Election Showdown

How the Harris-Trump Faceoff Illuminates Why Innovative Online Communities Are The Future for Platform Worker Solidarity

🏷️  
John Martin
Originally Authored on September 2024
Table of Contents

Introduction

In late August of this year, news reports began to circulate about hundreds of Nashville, Tennessee rideshare drivers voting to “unionize” and form what they call the “Tennessee Drivers Union (TDU).”  These news reports went on to describe how the TDU “went on strike” at the Nashville International Airport over the Labor Day Weekend in an effort to bring attention to the struggles that rideshare drivers face in Tennessee.

The media coverage of the TDU was somewhat sensationalized, often suggesting that the “striking” Uber and Lyft drivers in Nashville were part of a traditional union—like the Teamsters, UAW, or SEIU. In reality, the TDU is neither a recognized nor a formal labor organization, and it lacks the legal rights necessary to achieve that status at this time. The misrepresentation about the true status of the TDU can lead to misunderstandings about the nature of the drivers’ actions and the true landscape of labor organization in the gig economy generally, and the platform economy specifically.

While we previously expressed concerns that the TDU’s “strike” over the Labor Day Weekend might actually undermine their objectives, the event sparked an intriguing discussion with our business associates about the real potential for app-based labor platform workers to establish or join formal labor unions capable of engaging in collective labor relations activities vis-à-vis the app-based labor platforms they work with.

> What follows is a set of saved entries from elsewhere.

-- ==== Sys2Proof/Machine/Monitors.lean ====
section
/-! DEFINITION. Monitors and timelines (R28, R187 to R189): WAITC with its watch and poll, TLWAIT, TLREAD. -/

namespace Sys2Proof.Machine

/-- Whether a WAITC condition holds (R187). -/
def waitCond (w : WaitFor) (mem val : Nat) : Bool :=
  let v (x : Nat) : Int := if w.signed then signedOf (32 * w.words) x else ((x % 2 ^ (32 * w.words) : Nat) : Int)
  condOf w.cond (v mem) (v val)
where
  condOf (c : Nat) (x y : Int) : Bool :=
    match c with
    | 0 => x = y
    | 1 => x ≠ y
    | 2 => x < y
    | 3 => x ≤ y
    | 4 => y < x
    | _ => y ≤ x

/-- The checks of the lanes a WAITC still waits in. -/
def State.waitAccesses (s : State) (g : Group) (w : WaitFor) : List LaneAccess :=
  w.left.map fun x => s.checkLane g .rd anyAperture (4 * w.words) (4 * w.words) x.lane x.addr

/-- Read the locations left: the lanes that stay unsatisfied, and the state with the lines brought in. -/
def State.waitRead (s : State) (g : Group) (w : WaitFor) (xs : List LaneAccess) : State × WaitFor :=
  let ag := s.agentOf g
  let s := xs.foldl (fun s x => x.pieces.foldl (fun s b => s.bringBit ag true b) s) s
  let left := w.left.filter fun l => match xs.find? fun x => x.lane = l.lane with
    | some x => !waitCond w (ofBytes (s.readBits g.core x.pieces)) l.val
    | none => true
  (s, { w with left := left })

/-- The watches of a WAITC: the lines or scratchpad locations of the lanes left. -/
def watchesOf (gid slot : Nat) (w : WaitFor) (xs : List LaneAccess) : List Monitor :=
  (xs.filter fun x => w.left.any fun l => l.lane = x.lane).flatMap fun x => x.pieces.filterMap fun b => match b.spot with
    | .pad pid off => some ⟨.waitc gid slot, some pid, off, b.len, false⟩
    | .mem va t _ => some ⟨.waitc gid slot, none, t.pa va, b.len, false⟩

def State.dropMonitors (s : State) (p : Monitor → Bool) : State :=
  s.setMsys { s.msys with monitors := s.msys.monitors.filter fun m => !p m }
/-- Set watches: one on a line is not set where the monitor table of the line's home slice is full (R187, R289). -/
def State.addMonitors (s : State) (ms : List Monitor) : State :=
  ms.foldl (fun (s : State) m =>
    let full := m.pad.isNone && Config.monitorSlots ≤ (s.msys.monitors.filter fun x => x.pad.isNone && s.homeOf x.addr = s.homeOf m.addr).length
    if full then s else s.setMsys { s.msys with monitors := s.msys.monitors ++ [m] }) s

/-- Whether a watch is a PC slot's WAITC. -/
def Monitor.isWaitc (gid slot : Nat) (m : Monitor) : Bool :=
  match m.who with
  | .waitc g i => g = gid && i = slot
  | _ => false

/-- WAITC (R187): every active lane's location is read when it issues; a later FENCE.acq acquires at all of them (R238). -/
def execWaitc (m : Marks) (a b : Code) (c : BitVec 4) (s : State) : Out :=
  issue s (.waitc m a b c) m
    (fun f => { typed := f.g.type < 4, srcs := [opnd a 2], srcB := some (opnd b f.words) }) fun f =>
    let w : WaitFor := ⟨c.toNat, f.words, f.g.type % 2 = 0, (lanesOf f.active).map fun l => ⟨l, f.src a 2 l, f.srcB b f.words l⟩⟩
    let xs := s.waitAccesses f.g w
    match lanesTrap 0 xs with
    | some t => trapLanes s f m .rd xs t
    | none =>
      if s.loadHeld f.g (xs.flatMap LaneAccess.pieces) then .next s
      else
        let (s, w) := (s.noteRead f.g (linesOfLanes xs)).waitRead f.g w xs
        if w.left = [] then .next (s.goOn f m)
        else .next (((s.noteWaiting f.g f.slot).addMonitors (watchesOf f.g.gid f.slot w xs)).park f (.waitc w (unitLen m 0)))

/-- A parked WAITC reads its locations again: the slot goes on once every lane has been satisfied. A location that
can no longer be read traps, with the mask word of the WAITC if its P bit is set (R99): its word and mask word are the last of the `len` bytes. -/
def State.waitAgain (s : State) (gid slot : Nat) : State :=
  match s.group? gid with
  | none => s
  | some g => match g.slot? slot with
    | none => s
    | some sl => match sl.park with
      | some (.waitc w len) =>
        if sl.stop.isSome || !s.mayIssue g then s
        else
          let xs := s.waitAccesses g w
          let s := s.dropMonitors (Monitor.isWaitc gid slot)
          match lanesTrap 0 xs with
          | some t => (s.tryLanes g .rd t.code xs).takeTrap ⟨g, slot, sl⟩ (if len % 8 = 0 then some (sl.pc.toNat + len - 4) else none) t
          | none =>
            let (s, w) := s.waitRead g w xs
            match s.group? gid with
            | none => s
            | some g =>
              if w.left = [] then s.putGroup (g.release slot len)
              else (s.addMonitors (watchesOf gid slot w xs)).putGroup (g.setSlot slot (some { sl with park := some (.waitc w len) }))
      | _ => s

/-- The watch of a WAITC has fired: it reads again (R187). -/
def execWaitcWatchFire (gid slot : Nat) (s : State) : Out :=
  if s.msys.monitors.any fun m => m.isWaitc gid slot && m.fired then .next (s.waitAgain gid slot) else .next s

/-- A WAITC without a watch reads again every 4,096 cycles (R187). The model lets any parked WAITC poll (log 19). -/
def execWaitcPoll (gid slot : Nat) (s : State) : Out := .next (s.waitAgain gid slot)

/-! ## Timelines (R27, R28, R189) -/

/-- A timeline with one more operation accepted; its number. -/
def Timeline.accept (t : Timeline) : Timeline := { t with accepted := t.accepted + 1 }

/-- The counter moves over every number that has completed (R27). -/
def advanceCounter : Nat → Nat → List Nat → Nat
  | 0, c, _ => c
  | k + 1, c, done => if done.contains (c + 1) then advanceCounter k (c + 1) done else c

/-- Operation `n` has completed its memory effects. -/
def Timeline.complete (t : Timeline) (n : Nat) : Timeline :=
  let done := if t.done.contains n then t.done else n :: t.done
  let c := advanceCounter done.length t.counter done
  { t with counter := c, done := done.filter fun k => c < k }

/-- The counter that a selector names, if the group holds the context (R189). -/
def State.timeline? (s : State) (g : Group) (sel b : Nat) : Option Timeline :=
  match sel with
  | 0 => if g.role.copies then some g.copy else none
  | 1 => if g.gang.isSome then some g.gangTl else none
  | 2 => if g.role.vectors then some g.samp else none
  | 3 => if g.role.vectors then some g.ray else none
  | _ => if b ≤ 15 then ((s.ctxOf g).bind fun c => c.streams[b]?).map (·.tl) else none

/-- TLWAIT (R28, R189): the effects of engines lie at their homes, so its acquire moves nothing here. -/
def execTlwait (m : Marks) (a b : Code) (x : BitVec 4) (s : State) : Out :=
  issue s (.tlwait m a b x) m
    (fun _ => { srcs := [opnd a 2], srcB := if x.toNat = 4 then some (opnd b 1) else none }) fun f =>
    let n := f.src a 2 f.low
    let sb := if x.toNat = 4 then f.srcB b 1 f.low else 0
    match s.timeline? f.g x.toNat sb with
    | none => trapOut s f m ⟨0x02, 0, 0, f.sl.mask⟩
    | some t =>
      if x.toNat ≠ 4 && t.accepted < n then trapOut s f m ⟨0x02, 0, 0, f.sl.mask⟩
      else if n ≤ t.counter then .next (s.goOn f m)
      else .next (s.park f .tlwait)

/-- TLREAD (R28, R189): the counter, without waiting. -/
def execTlread (m : Marks) (d b : Code) (x : BitVec 4) (s : State) : Out :=
  issue s (.tlread m d b x) m
    (fun _ => { srcB := if x.toNat = 4 then some (opnd b 1) else none, dst := some (opnd d 2), late := true }) fun f =>
    let sb := if x.toNat = 4 then f.srcB b 1 f.low else 0
    match s.timeline? f.g x.toNat sb with
    | none => trapOut s f m ⟨0x02, 0, 0, f.sl.mask⟩
    | some t => .next ((s.resultLater f d 2 (perLane fun _ => t.counter) f.sl.mask 0 .alu).goOn f m)

end Sys2Proof.Machine
end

As the 2024 U.S. presidential elections approach, the prospect of recognized platform worker unions becomes increasingly pertinent. Many observers of labor and employment issues in the U.S. believe that the starkly contrasting labor policies of Vice President Kamala Harris and former President Donald Trump suggest that the rights of platform workers to form recognized unions may hinge on the election outcome, potentially reshaping the landscape of labor relations in the gig economy. 

The election of Ms. Harris as President could significantly shape the future of unionization rights for platform workers. Conversely, a return of former President Trump to the presidency would likely stymie any progress in this area. However, regardless of who occupies the Oval Office at the conclusion of the 2024 election, it seems unlikely that either candidate will bring about a definitive and lasting mandate for platform worker unionization rights in the near term. This issue is inherently complex and extends beyond the presidency, influenced by the National Labor Relations Board (NLRB), federal appellate courts, and ultimately the U.S. Supreme Court. As these institutions become increasingly politicized, they contribute to an uncertain and unreliable legal and policy landscape, mirroring a divided political climate that struggles to reach consensus on crucial social issues, including the evolving nature of work in the U.S.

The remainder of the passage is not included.